_What to produce:_ Set down exactly, from the records below, the line with "that place, through" through the line with "def execGoWrite (p", and nothing else.

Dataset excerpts

-- ==== Sys2Proof/Machine/RegRows.lean ====
section
/-!
DEFINITION. Writes that have rows of their own: mode words, GO grains and named registers. Each is a write by a host port to
that place, through the checks and the order of every other request (R39, R46, R95).
-/
namespace Sys2Proof.Machine

open Sys2Proof

/-- MODE_WORD_WRITE (R280, R281). -/
def execModeWordWrite (p : Nat) (hdr : BitVec 128) (b : Nat) (v : Word) (s : State) : Answer :=
  .next <|
  if b < 16384 then arrive s p (writeHdr hdr (modeBase + 8 * b) 1) [codewordOf (bytesGrain (leBytes 8 v.toNat))] 0 0 else s

/-- GO_WRITE (R282, R283). -/
def execGoWrite (p : Nat) (hdr : BitVec 128) (b : Nat) (go : Codeword) (s : State) : Answer :=
  .next <| if b < 16384 then arrive s p (writeHdr hdr (berthBase + b * 0x400000 + 0x200) 4) [go] 0 0 else s

/-- BOOT_GO (R403). -/
def execBootGo (p : Nat) (hdr : BitVec 128) (v : Word) (s : State) : Answer := .next (hostRegWrite s p hdr rHbBoot v)

/-- LOCK (R412). -/
def execLock (p : Nat) (hdr : BitVec 128) (v : Word) (s : State) : Answer := .next (hostRegWrite s p hdr rHbProtLock v)

/-- HB_PROT_RGN_WRITE (R409). -/
def execHbProtRgnWrite (p : Nat) (hdr : BitVec 128) (r : Nat) (v : Word) (s : State) : Answer :=
  .next (if r < 32 then hostRegWrite s p hdr (rHbProtRgn r) v else s)

/-- HB_ROADSTEAD_WRITE (R27). -/
def execHbRoadsteadWrite (p : Nat) (hdr : BitVec 128) (v : Word) (s : State) : Answer :=
  .next (hostRegWrite s p hdr rHbRoadstead v)

/-- HB_ARENA_WRITE (R31). -/
def execHbArenaWrite (p : Nat) (hdr : BitVec 128) (v : Word) (s : State) : Answer := .next (hostRegWrite s p hdr rHbArena v)

/-- HB_CMDW_WRITE (R90). -/
def execHbCmdwWrite (p : Nat) (hdr : BitVec 128) (w : Nat) (v : Word) (s : State) : Answer :=
  .next (if w < 256 then hostRegWrite s p hdr (rHbCmdw w) v else s)

/-- HB_CMDR_WRITE (R90). -/
def execHbCmdrWrite (p : Nat) (hdr : BitVec 128) (w : Nat) (v : Word) (s : State) : Answer :=
  .next (if w < 256 then hostRegWrite s p hdr (rHbCmdr w) v else s)

/-- HB_CMDC_WRITE (R81). -/
def execHbCmdcWrite (p : Nat) (hdr : BitVec 128) (w : Nat) (v : Word) (s : State) : Answer :=
  .next (if w < 256 then hostRegWrite s p hdr (rHbCmdc w) v else s)

/-- HB_SIG_CFG_WRITE (R131). -/
def execHbSigCfgWrite (p : Nat) (hdr : BitVec 128) (v : Word) (s : State) : Answer := .next (hostRegWrite s p hdr rHbSigCfg v)

/-- HB_TD_TURN_WRITE (R146). -/
def execHbTdTurnWrite (p : Nat) (hdr : BitVec 128) (v : Word) (s : State) : Answer := .next (hostRegWrite s p hdr rHbTdTurn v)

/-- HB_KW_SEED0_WRITE: the low half is staged (R159). -/
def execHbKwSeed0Write (p : Nat) (hdr : BitVec 128) (v : Word) (s : State) : Answer := .next (hostRegWrite s p hdr rHbKwSeed0 v)

/-- HB_KW_SEED1_WRITE: both halves take effect (R159). -/
def execHbKwSeed1Write (p : Nat) (hdr : BitVec 128) (v : Word) (s : State) : Answer := .next (hostRegWrite s p hdr rHbKwSeed1 v)

/-- IN_KW_CSEED0_WRITE (R349). -/
def execInKwCseed0Write (p : Nat) (hdr : BitVec 128) (v : Word) (s : State) : Answer :=
  .next (hostRegWrite s p hdr rInKwCseed0 v)

/-- IN_KW_CSEED1_WRITE (R349). -/
def execInKwCseed1Write (p : Nat) (hdr : BitVec 128) (v : Word) (s : State) : Answer :=
  .next (hostRegWrite s p hdr rInKwCseed1 v)

/-- HB_ETA_VAL_WRITE (R219). -/
def execHbEtaValWrite (p : Nat) (hdr : BitVec 128) (n : Nat) (v : Word) (s : State) : Answer :=
  .next (if n < 64 then hostRegWrite s p hdr (rHbEtaVal n) v else s)

/-- HB_ETA_STEP_WRITE (R219). -/
def execHbEtaStepWrite (p : Nat) (hdr : BitVec 128) (n : Nat) (v : Word) (s : State) : Answer :=
  .next (if n < 64 then hostRegWrite s p hdr (rHbEtaStep n) v else s)

/-- HB_PSET_LS_WRITE (R237). -/
def execHbPsetLsWrite (p : Nat) (hdr : BitVec 128) (n : Nat) (v : Word) (s : State) : Answer :=
  .next (if n < 64 then hostRegWrite s p hdr (rHbPsetLs n) v else s)

/-- HB_PSET_REPL_WRITE (R373). -/
def execHbPsetReplWrite (p : Nat) (hdr : BitVec 128) (n : Nat) (v : Word) (s : State) : Answer :=
  .next (if n < 64 then hostRegWrite s p hdr (rHbPsetRepl n) v else s)

/-- LD_ANCH_WRITE (R193). -/
def execLdAnchWrite (p : Nat) (hdr : BitVec 128) (v : Word) (s : State) : Answer := .next (hostRegWrite s p hdr rLdAnch v)

/-- DS_POOL_WRITE: DS_POOL_BASE or DS_POOL_CFG (R209). -/
def execDsPoolWrite (p : Nat) (hdr : BitVec 128) (cfg : Bool) (v : Word) (s : State) : Answer :=
  .next (hostRegWrite s p hdr (if cfg then rDsPoolCfg else rDsPoolBase) v)

/-- BT_PERMIT_CFG_WRITE (R320). -/
def execBtPermitCfgWrite (p : Nat) (hdr : BitVec 128) (q : Nat) (v : Word) (s : State) : Answer :=
  .next (if q < 16 then hostRegWrite s p hdr (rBtPermitCfg q) v else s)

/-- IN_RECALL_CTL_WRITE (R341). -/
def execInRecallCtlWrite (p : Nat) (hdr : BitVec 128) (v : Word) (s : State) : Answer :=
  .next (hostRegWrite s p hdr rInRecallCtl v)

/-- IN_RETIRE_CFG_WRITE (R351, Table 16-12). -/
def execInRetireCfgWrite (p : Nat) (hdr : BitVec 128) (v : Word) (s : State) : Answer :=
  .next (hostRegWrite s p hdr rInRetireCfg v)

/-- PW_CAP_WRITE (R382). -/
def execPwCapWrite (p : Nat) (hdr : BitVec 128) (v : Word) (s : State) : Answer := .next (hostRegWrite s p hdr rPwCap v)

/-- REGISTER_WRITE: any register by its offset (R39). -/
def execRegisterWrite (p : Nat) (hdr : BitVec 128) (off : Nat) (v : Word) (s : State) : Answer :=
  .next (hostRegWrite s p hdr off v)

end Sys2Proof.Machine
end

_Solution for this task:_
that place, through the checks and the order of every other request (R39, R46, R95).
-/
namespace Sys2Proof.Machine

open Sys2Proof

/-- MODE_WORD_WRITE (R280, R281). -/
def execModeWordWrite (p : Nat) (hdr : BitVec 128) (b : Nat) (v : Word) (s : State) : Answer :=
  .next <|
  if b < 16384 then arrive s p (writeHdr hdr (modeBase + 8 * b) 1) [codewordOf (bytesGrain (leBytes 8 v.toNat))] 0 0 else s

/-- GO_WRITE (R282, R283). -/
def execGoWrite (p : Nat) (hdr : BitVec 128) (b : Nat) (go : Codeword) (s : State) : Answer :=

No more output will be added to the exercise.